Formulating and analyzing a "new" problem of LDHD generalization.
Pointing out that considering data format nuisances is important in length generalization and proposing a method for it.

It seems that you mix these two points in the overall presentation, which could be somewhat confusing. In fact, I realized that this is also the main reason why I (and perhaps some other reviewers) found the paper not very easy to read.

In my opinion, the second point is interesting and aligns with the proposed algorithm. However, the first point seems to be not valid to me---to my knowledge, the hardness of generalization, the necessity of considering inductive biases, and the actual inductive bias considered (min-degree bias) are all explored in prior work [3], which makes the theoretical part incremental and does not warrant the formulation of a new problem.

In this light, I feel it might be necessary for the authors to reconsider the presentation of the paper, which I think seems to require quite a bit of rewriting. Please feel free to correct me if you find any misunderstanding in my comments.

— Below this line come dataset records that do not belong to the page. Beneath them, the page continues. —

-- ==== Sys2Proof/Decode.lean ====
section
/-! DEFINITION. Decoding: from a 32-bit word to an instruction, total, rejecting by name every word that no chapter
assigns (R75); the attendant cores' own decoder (R332); the encoder, written from the same encoding tables. -/

namespace Sys2Proof

/-- Why a word is no instruction. Each is ILLEGAL_OP 0x0110 (R61, R62, R72, R75), but for a prefix word with a
non-zero zero field, which is ILLEGAL_PREFIX 0x0111 once the base word is legal (R66, R76). -/
inductive DecodeError where
  /-- A reserved major of either set. -/
  | reservedMajor
  /-- An fn, op, kind, aop, cond, c or sub-op value that no chapter assigns. -/
  | reservedOp
  /-- A non-zero checked zero field, the la of a form without result among them (R61, R69). -/
  | checkedZero
  /-- sp = 00, or st.nt to the fl space (R62). -/
  | reservedSpace
  /-- A scope code outside the form's table (R166, R172). -/
  | reservedScope
  /-- A system-register number from 12 up (R165, R168). -/
  | systemRegister
  /-- A prefix word whose bits [9:0] are not all zero (R66). -/
  | prefixZero
  /-- A word that is not one of the attendant cores' two custom words (R332). -/
  | notCustom
deriving DecidableEq, Repr

/-- The set bit and the major opcode, bits [31:25] (R60). -/
def majorOf (w : Word) : BitVec 7 := w.extractLsb' 25 7

/-- Table 4.1, format LR: field d [24:18]. -/
def lrD (w : Word) : BitVec 7 := w.extractLsb' 18 7

/-- Table 4.1, format LR: field a [17:11]. -/
def lrA (w : Word) : BitVec 7 := w.extractLsb' 11 7

/-- Table 4.1, format LR: field b [10:4]. -/
def lrB (w : Word) : BitVec 7 := w.extractLsb' 4 7

/-- Table 4.1, format LR: field fn [3:1]. -/
def lrFn (w : Word) : BitVec 3 := w.extractLsb' 1 3

/-- Table 4.1, format LR: field t [0:0]. -/
def lrT (w : Word) : BitVec 1 := w.extractLsb' 0 1

/-- Table 4.1, format LI: field d [24:18]. -/
def liD (w : Word) : BitVec 7 := w.extractLsb' 18 7

/-- Table 4.1, format LI: field fn [17:16]. -/
def liFn (w : Word) : BitVec 2 := w.extractLsb' 16 2

/-- Table 4.1, format LI: field imm [15:0]. -/
def liImm (w : Word) : BitVec 16 := w.extractLsb' 0 16

/-- Table 4.1, format LM: field d [24:18]. -/
def lmD (w : Word) : BitVec 7 := w.extractLsb' 18 7

/-- Table 4.1, format LM: field op [17:15]. -/
def lmOp (w : Word) : BitVec 3 := w.extractLsb' 15 3

/-- Table 4.1, format LM: field a [14:11]. -/
def lmA (w : Word) : BitVec 4 := w.extractLsb' 11 4

/-- Table 4.1, format LM: field la [10:7]. -/
def lmLa (w : Word) : BitVec 4 := w.extractLsb' 7 4

/-- Table 4.1, format LM: field off [6:0]. -/
def lmOff (w : Word) : BitVec 7 := w.extractLsb' 0 7

/-- Table 4.1, format LO: field d [24:18]. -/
def loD (w : Word) : BitVec 7 := w.extractLsb' 18 7

/-- Table 4.1, format LO: field kind [17:15]. -/
def loKind (w : Word) : BitVec 3 := w.extractLsb' 15 3

/-- Table 4.1, format LO: field a [14:11]. -/
def loA (w : Word) : BitVec 4 := w.extractLsb' 11 4

/-- Table 4.1, format LO: field la [10:7]. -/
def loLa (w : Word) : BitVec 4 := w.extractLsb' 7 4

/-- Table 4.1, format LO: field sp [6:5]. -/
def loSp (w : Word) : BitVec 2 := w.extractLsb' 5 2

/-- Table 4.1, format LO: field sz [4:3]. -/
def loSz (w : Word) : BitVec 2 := w.extractLsb' 3 2

/-- Table 4.1, format LO: field z [2:0]. -/
def loZ (w : Word) : BitVec 3 := w.extractLsb' 0 3

/-- Table 4.1, format LA: field d [24:18]. -/
def laD (w : Word) : BitVec 7 := w.extractLsb' 18 7

/-- Table 4.1, format LA: field a [17:14]. -/
def laA (w : Word) : BitVec 4 := w.extractLsb' 14 4

/-- Table 4.1, format LA: field sz [13:13]. -/
def laSz (w : Word) : BitVec 1 := w.extractLsb' 13 1

/-- Table 4.1, format LA: field ord [12:11]. -/
def laOrd (w : Word) : BitVec 2 := w.extractLsb' 11 2

/-- Table 4.1, format LA: field la [10:7]. -/
def laLa (w : Word) : BitVec 4 := w.extractLsb' 7 4

/-- Table 4.1, format LA: field aop [6:3]. -/
def laAop (w : Word) : BitVec 4 := w.extractLsb' 3 4

/-- Table 4.1, format LA: field sp [2:1]. -/
def laSp (w : Word) : BitVec 2 := w.extractLsb' 1 2

/-- Table 4.1, format LA: field z [0:0]. -/
def laZ (w : Word) : BitVec 1 := w.extractLsb' 0 1

/-- Table 4.1, format LB (R72): field cond [24:21]. -/
def lbCond (w : Word) : BitVec 4 := w.extractLsb' 21 4

/-- Table 4.1, format LB (R72): field off [20:0]. -/
def lbOff (w : Word) : BitVec 21 := w.extractLsb' 0 21

/-- Table 4.1, format LX: field a [24:18]. -/
def lxA (w : Word) : BitVec 7 := w.extractLsb' 18 7

/-- Table 4.1, format LX: field b [17:11]. -/
def lxB (w : Word) : BitVec 7 := w.extractLsb' 11 7

/-- Table 4.1, format LX: field la [10:7]. -/
def lxLa (w : Word) : BitVec 4 := w.extractLsb' 7 4

/-- Table 4.1, format LX: field c [6:0]. -/
def lxC (w : Word) : BitVec 7 := w.extractLsb' 0 7

/-- Table 4.1, format MX: field a [24:18]. -/
def mxA (w : Word) : BitVec 7 := w.extractLsb' 18 7

/-- Table 4.1, format MX: field acc [17:15]. -/
def mxAcc (w : Word) : BitVec 3 := w.extractLsb' 15 3

/-- Table 4.1, format MX: field ob [14:11]. -/
def mxOb (w : Word) : BitVec 4 := w.extractLsb' 11 4

/-- Table 4.1, format MX: field la [10:7]. -/
def mxLa (w : Word) : BitVec 4 := w.extractLsb' 7 4

/-- Table 4.1, format MX: field tb [6:3]. -/
def mxTb (w : Word) : BitVec 4 := w.extractLsb' 3 4

/-- Table 4.1, format MX: field keep [2:2]. -/
def mxKeep (w : Word) : BitVec 1 := w.extractLsb' 2 1

/-- Table 4.1, format MX: field sub [1:0]. -/
def mxSub (w : Word) : BitVec 2 := w.extractLsb' 0 2

/-- Table 4.1, the prefix word (R66): field pred [24:22]. -/
def pxPred (w : Word) : BitVec 3 := w.extractLsb' 22 3

/-- Table 4.1, the prefix word (R66): field mz [21:21]. -/
def pxMz (w : Word) : BitVec 1 := w.extractLsb' 21 1

/-- Table 4.1, the prefix word (R66): field rnd [20:18]. -/
def pxRnd (w : Word) : BitVec 3 := w.extractLsb' 18 3

/-- Table 4.1, the prefix word (R66): field vc [17:11]. -/
def pxVc (w : Word) : BitVec 7 := w.extractLsb' 11 7

/-- Table 4.1, the prefix word (R66): field neg [10:10]. -/
def pxNeg (w : Word) : BitVec 1 := w.extractLsb' 10 1

/-- Table 4.1, the prefix word (R66): field z [9:0]. -/
def pxZ (w : Word) : BitVec 10 := w.extractLsb' 0 10

/-- Table 4.7, format GR: field d [24:19]. -/
def grD (w : Word) : BitVec 6 := w.extractLsb' 19 6

/-- Table 4.7, format GR: field a [18:13]. -/
def grA (w : Word) : BitVec 6 := w.extractLsb' 13 6

/-- Table 4.7, format GR: field b [12:7]. -/
def grB (w : Word) : BitVec 6 := w.extractLsb' 7 6

/-- Table 4.7, format GR: field fn [6:1]. -/
def grFn (w : Word) : BitVec 6 := w.extractLsb' 1 6

/-- Table 4.7, format GR: field z [0:0]. -/
def grZ (w : Word) : BitVec 1 := w.extractLsb' 0 1

/-- Table 4.7, format GI: field d [24:19]. -/
def giD (w : Word) : BitVec 6 := w.extractLsb' 19 6

/-- Table 4.7, format GI: field fn [18:16]. -/
def giFn (w : Word) : BitVec 3 := w.extractLsb' 16 3

/-- Table 4.7, format GI: field imm [15:0]. -/
def giImm (w : Word) : BitVec 16 := w.extractLsb' 0 16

[1] Hyvärinen and Pajunen. Nonlinear independent component analysis: Existence and uniqueness results. Neural Networks, 1999.

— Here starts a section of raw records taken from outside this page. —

/-- A duty request of a host-assisted row as a call (R330). -/
def State.dutyCall (s : State) (ctx row : Nat) (who : CallFor) (data : List Dword) (origin : CallOrigin) : Nat × State :=
  let v := s.dutyRow ctx row
  s.raiseCall
    { ctx := ctx, tag := none, cls := rowClass v, reroute := rowReroute v && row != 3, sys := true, func := row,
      arg := 0, launch := who.launch, crew := who.index, tid := who.tid, tick := s.tick, duration := rowDeadline v,
      deadline := s.now + rowDeadline v * cyclesPerUs, data := data, origin := origin, worker := none, heldBy := [],
      pick := none, outcome := none, op := 0, taken := false }

/-- The duty operands of an error-log record (Table 20.10, row 5). -/
def LogRecord.words (r : LogRecord) : List Dword :=
  [BitVec.ofNat 64 r.code.toNat, BitVec.ofNat 64 r.info, BitVec.ofNat 64 r.launch, BitVec.ofNat 64 r.crew,
   BitVec.ofNat 64 r.addr, BitVec.ofNat 64 r.info2, BitVec.ofNat 64 r.tick]

/-- The workers of a context's class, with their function and number. -/
def State.workersOf (s : State) (ctx cls : Nat) (coresOnly : Bool) : List (Nat × Nat × Worker) :=
  s.fns.flatMap (fun f => f.2.workers.filterMap (fun w =>
    if w.2.ctx = ctx && w.2.cls = cls && !w.2.deleting && (!coresOnly || w.2.core.isSome) then some (f.1, w.1, w.2)
    else none))

/-- The class that a host-assisted row names holds a worker that can serve it: rows 1 and 6 go to attendant cores only
(R21, R22); none serves once the host link is down (R348). -/
def State.rowServed (s : State) (ctx row : Nat) : Bool :=
  s.link ≠ .down && s.workersOf ctx (rowClass (s.dutyRow ctx row)) (row = 1 || row = 6) ≠ []

/-- A record is written, and in host-assisted mode of row 5 it is also sent as a pail (R350) with the affected thread's
TID (R330); a class without a worker fails the request (R22). The reply is acted on only for a consumed error. -/
def State.log (s : State) (ctx : Nat) (r : LogRecord) (crew : Option Nat) (tid : Nat := 0) : State :=
  let s := s.logRecord ctx r
  if rowAssisted (s.dutyRow ctx 5) && s.rowServed ctx 5 then
    (s.dutyCall ctx 5 { launch := r.launch, index := r.crew % 0xFFFFFFFF, tid := tid } r.words (.errorLog crew)).2
  else s

/-- A record about a crew (Table 23.2): its sr.crew, sr.launch and the tick are the event's. -/
def State.crewRecord (s : State) (cr : Crew) (code : Code) (action info addr info2 : Nat) : LogRecord :=
  { code := code, action := action, crew := cr.index, info := info, launch := cr.srLaunch.toNat, tick := s.tick,
    addr := addr, info2 := info2 }

/-! ## The die store (R18, R19) -/

/-- A line as nothing has marked it: present, no writers, not faulted (notes/assumptions/9.md). -/
def LineMark.clear : LineMark := { present := true, writers := 0, faulted := false }

/-- The mark of a line of a window. -/
def DieWindow.line (w : DieWindow) (n : Nat) : LineMark := Sparse.get LineMark.clear w.lines n

/-- A window with one line's mark replaced by its image. -/
def DieWindow.modLine (w : DieWindow) (n : Nat) (f : LineMark → LineMark) : DieWindow :=
  { w with lines := Sparse.set LineMark.clear w.lines n (f (w.line n)) }

/-- A window with no bytes. -/
def DieWindow.empty : DieWindow := { size := 0, bytes := [], lines := [], poison := [] }

/-- Die offsets from 0x8000_0000 up name the launch window (Table 2.2). -/
def launchBase : Nat := 0x80000000

/-- The launch window of a launch on a die. -/
def Launch.win (l : Launch) (die : Nat) : DieWindow :=
  ((if die = 0 then l.win0 else l.win1).getD DieWindow.empty)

[2] Schölkopf et al. Toward causal representation learning. Proceedings of the IEEE, 2021.

[3] Abbe et al. Generalization on the unseen, logic reasoning and degree curriculum. ICML, 2023.

作者评论

2025-04-06

Thank you very much for your further in-depth feedback and constructive suggestions.

We would like to clarify that our main point is the LDHD generalization perspective/formulation for length generalization, rather than LDHD generalization as a standalone problem. Our motivation is to develop a principled framework that captures the core challenges commonly associated with so-called length generalization.

To further elaborate, we distinguish three concepts:

(ideal) length generalization (LG0): some ideal (but unknown) formulation that perfectly captures all the common challenges of generalizing from small-scale instances to large-scale instances;
length generalization defined on length (LG1): generalization from short sequences to long sequences;
length generalization from the perspective of LDHD generalization (LG2): our proposal (Abstract 1) to seek LG0.

In other words, LG0 is the (unknown) "ground truth" notion of length generalization we aim to capture. LG1 and LG2 are two alternative formulations for LG0, through which we can analyze general length generalization problems and design algorithms accordingly.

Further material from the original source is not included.